1. Churchill's 'Foreign Legion'

With the fall of France in the summer of 1940, Prime Minister Winston Churchill originally intended to form a 'Foreign Legion' with a strength of at least 5,000 from the non-British soldiers that managed to escape from mainland Europe. In fact, independent combat units of the occupied European nations were established in Britain. Those whose presence in these units was judged as 'undesirable', along with some refugees (especially those of German or Jewish origin), were enlisted in the Auxiliary Military Pioneer Corps (AMPC). This was a non-combat work unit of the British Army engaged on projects such as the construction of camps or defences and bomb debris clearance.

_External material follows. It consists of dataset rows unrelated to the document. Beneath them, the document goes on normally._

/-- ECC_WRITEBACK (R355, R357): a corrected word is written back in an idle cycle; a master's write of the word in the same cycle is stored and
prevails. -/
def execEccWriteback (offset : BitVec 26) (masterWrites : Option GalWrite) (s : State) : Out :=
  finish s <|
    let w := offset.toNat / 8
    match masterWrites with
    | some g => if s.pwr.core then galStore w g.enable.toNat (leBytes 8 g.data.toNat) s else s
    | none =>
      match Store.at s.wbacks [] w with
      | [] => s
      | b => { s with wbacks := Store.put s.wbacks [] w [], gallery := Memory.write s.gallery (8 * w) b }

/-- The scrubber of a word: one per bank (R356). -/
def scrubberOf (off : Nat) : Nat := 16 * (galleryPlace off).group + (galleryPlace off).bank

/-- Words of a bank. -/
def bankWords : Nat := 32768

/-- The words of a scrubber's bank that hold a code (R356, R428): from READY on all of them; before INIT step 3 has ended those of the staging area,
groups 3 to 8, and of the control partition, group 14 and the first half of group 15. -/
def State.codedWords (s : State) (scrubber : Nat) : Nat :=
  let g := scrubber / 16
  if s.inService ∨ (3 ≤ g ∧ g ≤ 8) ∨ g = 14 then bankWords else if g = 15 then bankWords / 2 else 0

/-- Passes that every scrubber has completed. -/
def State.scrubPasses (s : State) : Nat :=
  ((List.range 256).map (fun b => Store.at s.scrub 0 b / bankWords)).foldl min (Store.at s.scrub 0 0 / bankWords)

/-- SCRUB_WORD (R356): a bank's scrubber reads the word at its place and goes on to the next; an uncorrectable one is left, and handled when a master
reads it. The order of a bank's words is not stated: they go by number (DESIGN CHOICE, log entry 98). The reading master of its record is not
stated: a free value. -/
def execScrubWord (offset : BitVec 26) (flips : BitVec 72) (s : State) : Out :=
  finish s <|
    let b := scrubberOf offset.toNat
    let at' := Store.at s.scrub 0 b
    let last := s.codedWords b
    if s.pwr.core ∧ s.isHalted = false ∧ s.fld GAL.SCRUB_EN = 1 ∧ (galleryPlace offset.toNat).word = at' % bankWords ∧ at' % bankWords < last then
      let (m, u) := s.freeWord
      let t := (galRead offset.toNat flips 1 m.toNat u).2
      let next := if at' % bankWords + 1 = last then (at' / bankWords + 1) * bankWords else at' + 1
      let t := { t with scrub := Store.put t.scrub 0 b next }
      if s.scrubPasses < t.scrubPasses then t.wrapFld GAL.SCRUB_PASSES else t
    else s

/-! ### HBM beats (R359, R360, R424) -/

/-- p(i) of R424: data bits 0, 1 to 3, 4 to 10, 11 to 25, 26 to 56, 57 to 119, 120 to 246 and 247 to 255 lie between powers of two. -/
def beatPosition (i : Nat) : Nat :=
  if i < 1 then i + 3 else if i < 4 then i + 4 else if i < 11 then i + 5 else if i < 26 then i + 6
  else if i < 57 then i + 7 else if i < 120 then i + 8 else if i < 247 then i + 9 else i + 10

/-- The position of bit `i` of the 266: data bits 0 to 255, check bits 0 to 8 at 256 to 264; bit 9 of the code has none. -/
def codePosition (i : Nat) : Nat := if i < 256 then beatPosition i else if i < 265 then 2 ^ (i - 256) else 0

/-- What the controller's code makes of a beat (R424): a correction names bit 0 to 265. -/
def beatVerdict (flips : List Nat) : Verdict :=
  let syn := (flips.map codePosition).foldl (· ^^^ ·) 0
  if flips.length % 2 = 0 then (if syn = 0 then .clean else .bad)
  else if syn = 0 then .fixed 265
  else match (List.range 265).find? (fun i => codePosition i = syn) with
    | some i => .fixed i
    | none => .bad

/-- HBMn.ECC_LAST. -/
def hbmLast (kind addr : Nat) (s : State) : State :=
  let n := pcOf addr / 32
  let t := (s.setReg (Pg.hbm n + 0x110) 0).setFld (HBM.ECC_LAST_KIND n) kind
  (t.setFld (HBM.ECC_LAST_PC n) (pcOf addr % 32)).setFld (HBM.ECC_LAST_ADDR n) addr

/-- A beat the controller's code corrects (R359): counted, raised, and written back unless a write of the beat is queued. -/
def hbmCorrected (beat i : Nat) (flips : BitVec 266) (s : State) : State :=
  let n := pcOf (32 * beat) / 32
  let t := if i < 256 then s.satFld (HBM.ECC_CNT_DATA_CORR n) else s.satFld (HBM.ECC_CNT_CHECK_CORR n)
  let t := (hbmLast (if i < 256 then 0 else 1) (32 * beat) t).raise (Pg.hbm n) 0
  if (t.wqEntry beat).isSome then t
  else
    let b := flipBytes ((flips.toNat ^^^ 2 ^ i) % 2 ^ 256) (Memory.read t.hbm (32 * beat) 32)
    { t with hbm := Memory.write t.hbm (32 * beat) b }

/-- A beat as it returns from the stack is checked (R359, R360): `onDie` was corrected by the stack, `onDieBad` reported uncorrected. What neither
code corrects is read again. -/
def checkBeat (beat : Nat) (flips : BitVec 266) (onDie onDieBad : Bool) (s : State) : State :=
  let t := if onDie then s.satFld (HBM.ECC_AUX_ONDIE_CORR (pcOf (32 * beat) / 32)) else s
  let again := { t with rereads := t.rereads ++ [beat] }
  if onDieBad ∨ Store.at s.poison false beat then again
  else match beatVerdict (setBits 266 flips.toNat) with
    | .clean => t
    | .fixed i => hbmCorrected beat i flips t
    | .bad => again

/-- HBM_READ_ECC (R359, R360): a beat read from the stack is checked. A read that matches a queued write is served from it, after its merge read
where it is short, and is not checked (R422, R423). The request restarts the idle time and ends self-refresh (R419, R420); owed refreshes and a
second read go ahead of it (R360, R416). -/
def execHbmReadEcc (addr : BitVec 35) (flips : BitVec 266) (onDie : Bool) (onDieBad : Bool) (reader : Reader) (s : State) : Out :=
  finish s <|
    let _ := reader
    let beat := addr.toNat / 32
    if s.inService = false ∨ s.readsServed (pcOf addr.toNat) = false then s
    else if (s.wqEntry beat).isSome then (readBeat beat s).2
    else checkBeat beat flips onDie onDieBad ((touchPc (pcOf addr.toNat) s).count 9 1 (pcOf addr.toNat))

/-- MERGE_READ_DONE (R423): the beat of a merge read is checked as any read is; the entry becomes full unless the beat is to be read again. A beat
already poisoned drops it. -/
def execMergeReadDone (pc : Fin 64) (read : MergeRead) (s : State) : Out :=
  finish s <|
    let k := pc.val
    let beat := read.beat.toNat
    match (s.pc k).wq.find? (fun e => e.beat = beat) with
    | none => s
    | some e =>
      if s.inService = false ∨ e.mask = fullMask ∨ s.readsServed k = false then s
      else if Store.at s.poison false beat then mergeEntry k e s
      else
        let t := checkBeat beat read.flips read.onDie read.onDieBad s
        if beat ∈ t.rereads then t else mergeEntry k e t

/-- A poisoned beat (R360): its bits stay as read, marked; ECC_UNCORR, a fault record, and the reader's recovery; a merge read's entry is dropped
(R423), and the master of its record is not stated: a free value. -/
def poisonBeat (beat : Nat) (flips : BitVec 266) (reader : Reader) (s : State) : State :=
  let n := pcOf (32 * beat) / 32
  let t := if Store.at s.poison false beat then s
    else { s with
      hbm := Memory.write s.hbm (32 * beat) (flipBytes (flips.toNat % 2 ^ 256) (Memory.read s.hbm (32 * beat) 32))
      poison := Store.put s.poison false beat true }
  let t := hbmLast 2 (32 * beat) (t.satFld (HBM.ECC_CNT_UNCORR n))
  let (m, t) := if reader = .mergeRead then t.freeWord else (BitVec.ofNat 48 (readerMaster reader), t)
  let t := (t.record 0x31 4 (t.reg (Pg.hbm n + 0x110)).toNat (2 * m.toNat + n)).raise (Pg.hbm n) 1
  if reader = .mergeRead then dropEntry (pcOf (32 * beat)) beat t
  else scanMarks (32 * beat) reader (distrust reader 0 t)

/-- The merge read whose second read was good completes its entry (R423). -/
def mergeAgain (beat : Nat) (reader : Reader) (s : State) : State :=
  match s.wqEntry beat with
  | some e => if reader = .mergeRead ∧ e.mask ≠ fullMask then mergeEntry (pcOf (32 * beat)) e s else s
  | none => s

/-- HBM_REREAD_DONE (R360): the second read of a failing beat is clean or correctable and is used, or the beat is poisoned. A correction on the die
counts here too (R359). -/
def execHbmRereadDone (flips : BitVec 266) (report : Reread) (reader : Reader) (s : State) : Out :=
  finish s <|
    let beat := report.beat.toNat
    let n := pcOf (32 * beat) / 32
    if s.inService = false ∨ beat ∉ s.rereads then s
    else
      let t := { s with rereads := s.rereads.erase beat }
      let t := if report.onDie then t.satFld (HBM.ECC_AUX_ONDIE_CORR n) else t
      if report.onDieBad ∨ Store.at s.poison false beat then poisonBeat beat flips reader t
      else match beatVerdict (setBits 266 flips.toNat) with
        | .bad => poisonBeat beat flips reader t
        | .clean => mergeAgain beat reader (hbmLast 3 (32 * beat) (t.satFld (HBM.ECC_AUX_REREAD_OK n)))
        | .fixed i => mergeAgain beat reader (hbmLast 3 (32 * beat) ((hbmCorrected beat i flips t).satFld (HBM.ECC_AUX_REREAD_OK n)))

end Sys2Proof.Machine
end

Foreigners had previously been recruited into the Pioneer Corps (to a total of around 2,000) until early 1940, when popular opinion dictated that they be interned instead. After the re-commencement of their recruitment, Churchill received weekly (later monthly) summaries of the numbers joining from the start of August 1940 until May 1941 when the total exceeded the original 5,000 target. At that time these men formed 19 'Loyal Alien' Companies from a total of more than 250. There were continued suspicions about the trustworthiness of these men. On 3rd January 1941 Churchill sent a minute to Colonel E.I.C. Jacob at the War Office about 'scrubbing' the corps "to make sure no Nazi cells develop within it". On 15th January he noted as seen a reply dated 13th January assuring him that the units were continually vetted and monitored by the security services.

2. Czechoslovaks join and train

After the 'Mutiny' at Cholmondeley Castle and the removal of those involved, most of them enlisted in the Pioneer Corps on 9th October 1940 and were included in the recruitment summary for the week ending 12th October 1940. A special note states "The number enlisting this week is raised to its high total by the fact that 454 Czechs who had been interned in a camp at Sutton Coldfield were released and offered the chance of enlisting". Another 7 Czechoslovaks joined by 16th November 1940, with one more in the week ending 1st February 1941, but these may well have come from sources other than the Sutton Coldfield camp.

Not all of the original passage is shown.